• _TASK GOAL_
The answer must consist of each line below that contains the word "emit", copied in full.

• _EXERCISE INPUTS_
↓
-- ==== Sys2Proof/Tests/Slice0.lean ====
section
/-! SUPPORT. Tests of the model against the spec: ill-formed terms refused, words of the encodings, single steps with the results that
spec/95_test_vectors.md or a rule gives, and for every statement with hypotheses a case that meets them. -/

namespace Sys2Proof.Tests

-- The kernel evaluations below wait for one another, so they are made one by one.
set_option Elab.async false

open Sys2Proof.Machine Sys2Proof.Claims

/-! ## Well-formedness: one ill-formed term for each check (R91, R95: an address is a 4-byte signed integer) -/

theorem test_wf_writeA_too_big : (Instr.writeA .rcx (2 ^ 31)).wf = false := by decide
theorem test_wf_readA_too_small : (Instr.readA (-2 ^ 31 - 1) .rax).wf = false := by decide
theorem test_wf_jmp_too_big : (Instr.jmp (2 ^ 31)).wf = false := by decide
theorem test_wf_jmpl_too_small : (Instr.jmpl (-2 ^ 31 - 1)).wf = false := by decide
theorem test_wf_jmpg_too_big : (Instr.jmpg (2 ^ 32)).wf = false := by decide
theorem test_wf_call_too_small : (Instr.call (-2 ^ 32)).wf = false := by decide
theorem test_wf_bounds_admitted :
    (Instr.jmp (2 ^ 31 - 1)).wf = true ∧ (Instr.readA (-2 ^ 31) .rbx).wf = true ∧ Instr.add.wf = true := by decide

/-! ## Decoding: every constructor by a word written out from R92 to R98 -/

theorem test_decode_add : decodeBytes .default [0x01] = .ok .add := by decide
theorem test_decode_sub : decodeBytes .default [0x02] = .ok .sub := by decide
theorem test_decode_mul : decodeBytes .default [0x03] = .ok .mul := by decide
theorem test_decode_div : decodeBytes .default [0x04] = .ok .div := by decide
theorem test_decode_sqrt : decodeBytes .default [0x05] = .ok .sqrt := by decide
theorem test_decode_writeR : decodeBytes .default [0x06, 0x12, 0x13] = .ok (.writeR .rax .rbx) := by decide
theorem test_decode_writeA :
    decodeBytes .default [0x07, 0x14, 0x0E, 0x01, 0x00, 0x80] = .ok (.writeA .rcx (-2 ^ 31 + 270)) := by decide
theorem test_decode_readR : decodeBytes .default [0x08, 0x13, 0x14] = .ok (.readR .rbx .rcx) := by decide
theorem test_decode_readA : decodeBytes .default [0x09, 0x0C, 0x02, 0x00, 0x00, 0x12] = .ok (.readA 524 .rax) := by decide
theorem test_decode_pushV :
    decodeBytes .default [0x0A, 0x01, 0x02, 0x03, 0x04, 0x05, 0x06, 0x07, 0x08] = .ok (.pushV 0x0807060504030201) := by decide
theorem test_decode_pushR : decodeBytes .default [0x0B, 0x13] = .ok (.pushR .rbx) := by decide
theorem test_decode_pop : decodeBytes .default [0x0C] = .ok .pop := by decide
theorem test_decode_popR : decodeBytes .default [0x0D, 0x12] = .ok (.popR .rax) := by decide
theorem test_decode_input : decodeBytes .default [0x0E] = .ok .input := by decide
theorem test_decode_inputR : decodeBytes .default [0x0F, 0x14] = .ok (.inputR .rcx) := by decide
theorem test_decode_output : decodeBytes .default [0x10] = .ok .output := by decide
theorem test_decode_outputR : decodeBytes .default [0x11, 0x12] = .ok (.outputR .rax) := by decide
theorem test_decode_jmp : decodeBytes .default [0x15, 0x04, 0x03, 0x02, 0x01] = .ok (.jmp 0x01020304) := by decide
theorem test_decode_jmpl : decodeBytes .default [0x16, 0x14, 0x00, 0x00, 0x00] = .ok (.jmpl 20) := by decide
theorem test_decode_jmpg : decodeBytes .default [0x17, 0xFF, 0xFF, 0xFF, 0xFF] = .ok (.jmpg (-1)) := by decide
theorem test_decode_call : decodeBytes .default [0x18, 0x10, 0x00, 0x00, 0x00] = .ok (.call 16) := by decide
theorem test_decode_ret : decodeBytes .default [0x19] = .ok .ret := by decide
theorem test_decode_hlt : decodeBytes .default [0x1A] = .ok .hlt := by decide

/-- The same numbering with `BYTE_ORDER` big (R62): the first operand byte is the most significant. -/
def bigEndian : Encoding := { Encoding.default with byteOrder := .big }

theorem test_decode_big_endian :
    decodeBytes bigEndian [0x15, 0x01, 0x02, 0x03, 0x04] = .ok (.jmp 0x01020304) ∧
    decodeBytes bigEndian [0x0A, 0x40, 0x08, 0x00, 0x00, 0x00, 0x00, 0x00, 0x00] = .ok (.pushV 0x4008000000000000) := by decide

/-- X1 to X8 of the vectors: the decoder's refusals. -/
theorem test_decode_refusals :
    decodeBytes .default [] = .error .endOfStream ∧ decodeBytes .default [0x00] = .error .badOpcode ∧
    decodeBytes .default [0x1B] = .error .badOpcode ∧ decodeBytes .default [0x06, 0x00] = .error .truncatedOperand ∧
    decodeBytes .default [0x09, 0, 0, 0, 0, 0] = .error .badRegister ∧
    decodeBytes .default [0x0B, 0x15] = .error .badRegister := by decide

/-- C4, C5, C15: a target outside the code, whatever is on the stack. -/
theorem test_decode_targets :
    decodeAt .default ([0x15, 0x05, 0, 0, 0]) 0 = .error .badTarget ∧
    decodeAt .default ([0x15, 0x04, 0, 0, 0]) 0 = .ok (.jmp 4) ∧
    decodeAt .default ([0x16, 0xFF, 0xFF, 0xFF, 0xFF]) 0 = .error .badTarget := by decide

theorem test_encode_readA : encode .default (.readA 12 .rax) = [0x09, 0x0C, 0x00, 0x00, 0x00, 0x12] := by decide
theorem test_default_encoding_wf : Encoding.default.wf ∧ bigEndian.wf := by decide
↑
↓
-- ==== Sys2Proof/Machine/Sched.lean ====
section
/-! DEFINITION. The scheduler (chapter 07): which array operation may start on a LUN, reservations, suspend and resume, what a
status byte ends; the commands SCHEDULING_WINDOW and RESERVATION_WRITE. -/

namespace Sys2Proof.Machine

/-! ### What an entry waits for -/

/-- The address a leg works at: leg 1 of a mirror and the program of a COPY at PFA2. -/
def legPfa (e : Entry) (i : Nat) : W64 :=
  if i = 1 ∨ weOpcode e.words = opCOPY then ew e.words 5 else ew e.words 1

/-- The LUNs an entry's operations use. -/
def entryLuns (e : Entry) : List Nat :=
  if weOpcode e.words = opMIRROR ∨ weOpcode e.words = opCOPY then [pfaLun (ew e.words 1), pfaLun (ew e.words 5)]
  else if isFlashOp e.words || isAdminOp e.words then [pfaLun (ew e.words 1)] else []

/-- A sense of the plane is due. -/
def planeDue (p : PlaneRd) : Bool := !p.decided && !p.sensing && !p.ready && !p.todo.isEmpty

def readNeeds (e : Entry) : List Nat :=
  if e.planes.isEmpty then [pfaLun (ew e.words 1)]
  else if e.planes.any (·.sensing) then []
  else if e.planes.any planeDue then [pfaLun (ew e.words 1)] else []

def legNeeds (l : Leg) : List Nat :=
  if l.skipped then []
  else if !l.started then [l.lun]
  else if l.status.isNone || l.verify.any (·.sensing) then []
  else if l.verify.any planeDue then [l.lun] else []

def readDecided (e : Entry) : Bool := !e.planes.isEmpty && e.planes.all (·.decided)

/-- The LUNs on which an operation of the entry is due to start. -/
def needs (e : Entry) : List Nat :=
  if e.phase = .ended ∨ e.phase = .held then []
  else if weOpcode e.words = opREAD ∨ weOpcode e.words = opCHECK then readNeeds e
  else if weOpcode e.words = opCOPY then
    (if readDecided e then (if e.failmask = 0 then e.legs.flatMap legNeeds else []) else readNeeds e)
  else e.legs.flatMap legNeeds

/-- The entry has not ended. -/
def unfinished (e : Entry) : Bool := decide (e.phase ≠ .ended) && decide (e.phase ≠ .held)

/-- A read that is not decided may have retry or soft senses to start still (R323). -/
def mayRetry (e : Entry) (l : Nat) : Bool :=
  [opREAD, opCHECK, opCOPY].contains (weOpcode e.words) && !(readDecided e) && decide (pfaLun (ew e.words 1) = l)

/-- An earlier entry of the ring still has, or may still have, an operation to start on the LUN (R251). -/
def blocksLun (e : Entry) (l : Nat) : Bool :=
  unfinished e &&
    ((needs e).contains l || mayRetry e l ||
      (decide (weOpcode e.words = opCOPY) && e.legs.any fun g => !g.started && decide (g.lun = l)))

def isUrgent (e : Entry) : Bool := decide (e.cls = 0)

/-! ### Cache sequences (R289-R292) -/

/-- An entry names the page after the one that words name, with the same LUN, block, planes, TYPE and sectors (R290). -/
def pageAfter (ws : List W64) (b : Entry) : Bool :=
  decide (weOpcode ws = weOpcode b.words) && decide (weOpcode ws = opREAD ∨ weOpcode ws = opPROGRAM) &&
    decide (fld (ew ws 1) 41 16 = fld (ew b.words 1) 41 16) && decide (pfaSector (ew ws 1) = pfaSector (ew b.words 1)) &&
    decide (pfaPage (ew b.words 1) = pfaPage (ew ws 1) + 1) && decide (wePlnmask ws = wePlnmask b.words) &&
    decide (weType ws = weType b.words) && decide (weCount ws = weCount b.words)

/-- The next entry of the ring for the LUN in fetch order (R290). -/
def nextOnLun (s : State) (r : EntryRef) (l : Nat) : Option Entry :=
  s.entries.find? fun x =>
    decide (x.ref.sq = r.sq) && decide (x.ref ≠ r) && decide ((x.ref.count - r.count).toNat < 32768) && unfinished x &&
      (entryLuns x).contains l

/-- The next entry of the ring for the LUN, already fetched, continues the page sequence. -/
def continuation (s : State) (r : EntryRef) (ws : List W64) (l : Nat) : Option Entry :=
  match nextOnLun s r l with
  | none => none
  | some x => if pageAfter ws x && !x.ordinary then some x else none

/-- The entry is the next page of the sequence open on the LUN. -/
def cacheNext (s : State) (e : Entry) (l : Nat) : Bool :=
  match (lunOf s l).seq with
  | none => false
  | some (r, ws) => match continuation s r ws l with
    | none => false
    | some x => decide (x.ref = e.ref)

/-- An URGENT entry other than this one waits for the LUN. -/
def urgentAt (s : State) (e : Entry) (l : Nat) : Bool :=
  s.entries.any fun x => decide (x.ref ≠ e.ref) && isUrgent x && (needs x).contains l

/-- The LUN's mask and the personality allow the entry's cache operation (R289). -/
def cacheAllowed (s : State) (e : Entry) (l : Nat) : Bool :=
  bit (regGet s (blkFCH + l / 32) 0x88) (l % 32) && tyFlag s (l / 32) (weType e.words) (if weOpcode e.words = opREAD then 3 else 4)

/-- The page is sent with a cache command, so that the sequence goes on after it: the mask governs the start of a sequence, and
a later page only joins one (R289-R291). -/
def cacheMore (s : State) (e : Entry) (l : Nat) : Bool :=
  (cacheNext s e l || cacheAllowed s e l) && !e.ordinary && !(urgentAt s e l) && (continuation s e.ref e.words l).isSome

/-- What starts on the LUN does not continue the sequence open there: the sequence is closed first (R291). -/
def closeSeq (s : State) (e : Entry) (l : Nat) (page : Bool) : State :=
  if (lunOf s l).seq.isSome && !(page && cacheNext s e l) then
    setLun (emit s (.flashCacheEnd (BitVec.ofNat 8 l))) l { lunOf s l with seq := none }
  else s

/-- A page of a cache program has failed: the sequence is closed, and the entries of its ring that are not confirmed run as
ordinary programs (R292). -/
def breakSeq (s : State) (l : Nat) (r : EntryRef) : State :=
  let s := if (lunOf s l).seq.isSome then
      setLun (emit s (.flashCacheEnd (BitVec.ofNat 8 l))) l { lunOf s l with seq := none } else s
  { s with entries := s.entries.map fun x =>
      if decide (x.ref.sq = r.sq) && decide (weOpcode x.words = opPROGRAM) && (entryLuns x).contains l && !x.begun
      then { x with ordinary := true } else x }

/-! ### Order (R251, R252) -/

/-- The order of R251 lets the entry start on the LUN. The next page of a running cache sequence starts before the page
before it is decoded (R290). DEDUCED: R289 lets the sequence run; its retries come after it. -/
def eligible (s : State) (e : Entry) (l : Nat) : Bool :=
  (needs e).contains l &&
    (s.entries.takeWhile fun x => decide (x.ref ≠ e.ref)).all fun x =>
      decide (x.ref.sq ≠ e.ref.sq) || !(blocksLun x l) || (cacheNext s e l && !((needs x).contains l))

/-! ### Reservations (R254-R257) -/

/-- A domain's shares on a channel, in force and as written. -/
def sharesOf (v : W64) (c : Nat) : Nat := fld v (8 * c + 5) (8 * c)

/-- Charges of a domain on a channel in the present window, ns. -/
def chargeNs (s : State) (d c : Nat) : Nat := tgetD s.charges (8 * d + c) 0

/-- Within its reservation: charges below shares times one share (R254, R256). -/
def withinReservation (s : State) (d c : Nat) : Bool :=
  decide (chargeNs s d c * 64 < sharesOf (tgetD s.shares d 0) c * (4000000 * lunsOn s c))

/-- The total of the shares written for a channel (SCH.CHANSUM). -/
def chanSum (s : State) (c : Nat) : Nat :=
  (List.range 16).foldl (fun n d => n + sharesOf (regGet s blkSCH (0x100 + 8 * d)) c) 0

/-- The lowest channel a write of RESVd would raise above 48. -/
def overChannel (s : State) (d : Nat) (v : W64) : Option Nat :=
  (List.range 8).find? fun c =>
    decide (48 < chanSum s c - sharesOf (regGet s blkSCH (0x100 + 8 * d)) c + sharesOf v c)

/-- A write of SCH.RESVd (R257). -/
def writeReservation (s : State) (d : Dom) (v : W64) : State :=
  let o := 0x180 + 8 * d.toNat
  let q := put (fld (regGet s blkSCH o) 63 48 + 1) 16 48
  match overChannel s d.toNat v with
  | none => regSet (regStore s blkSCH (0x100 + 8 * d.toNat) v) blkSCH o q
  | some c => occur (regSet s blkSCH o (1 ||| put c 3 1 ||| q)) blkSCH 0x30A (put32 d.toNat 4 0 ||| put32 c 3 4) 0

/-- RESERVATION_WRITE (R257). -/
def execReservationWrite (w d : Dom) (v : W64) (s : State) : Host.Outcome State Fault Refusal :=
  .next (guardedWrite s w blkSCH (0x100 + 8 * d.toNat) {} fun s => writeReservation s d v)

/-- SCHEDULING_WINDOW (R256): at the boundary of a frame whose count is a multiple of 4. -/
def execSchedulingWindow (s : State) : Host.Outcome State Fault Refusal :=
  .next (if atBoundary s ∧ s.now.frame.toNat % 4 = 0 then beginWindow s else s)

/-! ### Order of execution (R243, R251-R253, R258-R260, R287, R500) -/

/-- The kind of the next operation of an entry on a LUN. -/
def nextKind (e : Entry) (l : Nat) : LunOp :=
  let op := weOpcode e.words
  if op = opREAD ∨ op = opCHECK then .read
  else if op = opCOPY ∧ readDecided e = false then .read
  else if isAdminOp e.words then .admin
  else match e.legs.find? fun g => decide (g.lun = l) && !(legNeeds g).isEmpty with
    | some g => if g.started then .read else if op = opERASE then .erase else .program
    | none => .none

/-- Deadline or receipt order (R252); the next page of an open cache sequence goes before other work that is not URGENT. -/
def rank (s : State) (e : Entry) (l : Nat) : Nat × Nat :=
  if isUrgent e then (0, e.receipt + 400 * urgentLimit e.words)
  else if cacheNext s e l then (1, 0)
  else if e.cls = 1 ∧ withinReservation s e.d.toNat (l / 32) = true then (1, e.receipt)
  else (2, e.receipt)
↑
• _EXERCISE RESPONSE_
    setLun (emit s (.flashCacheEnd (BitVec.ofNat 8 l))) l { lunOf s l with seq := none }
      setLun (emit s (.flashCacheEnd (BitVec.ofNat 8 l))) l { lunOf s l with seq := none } else s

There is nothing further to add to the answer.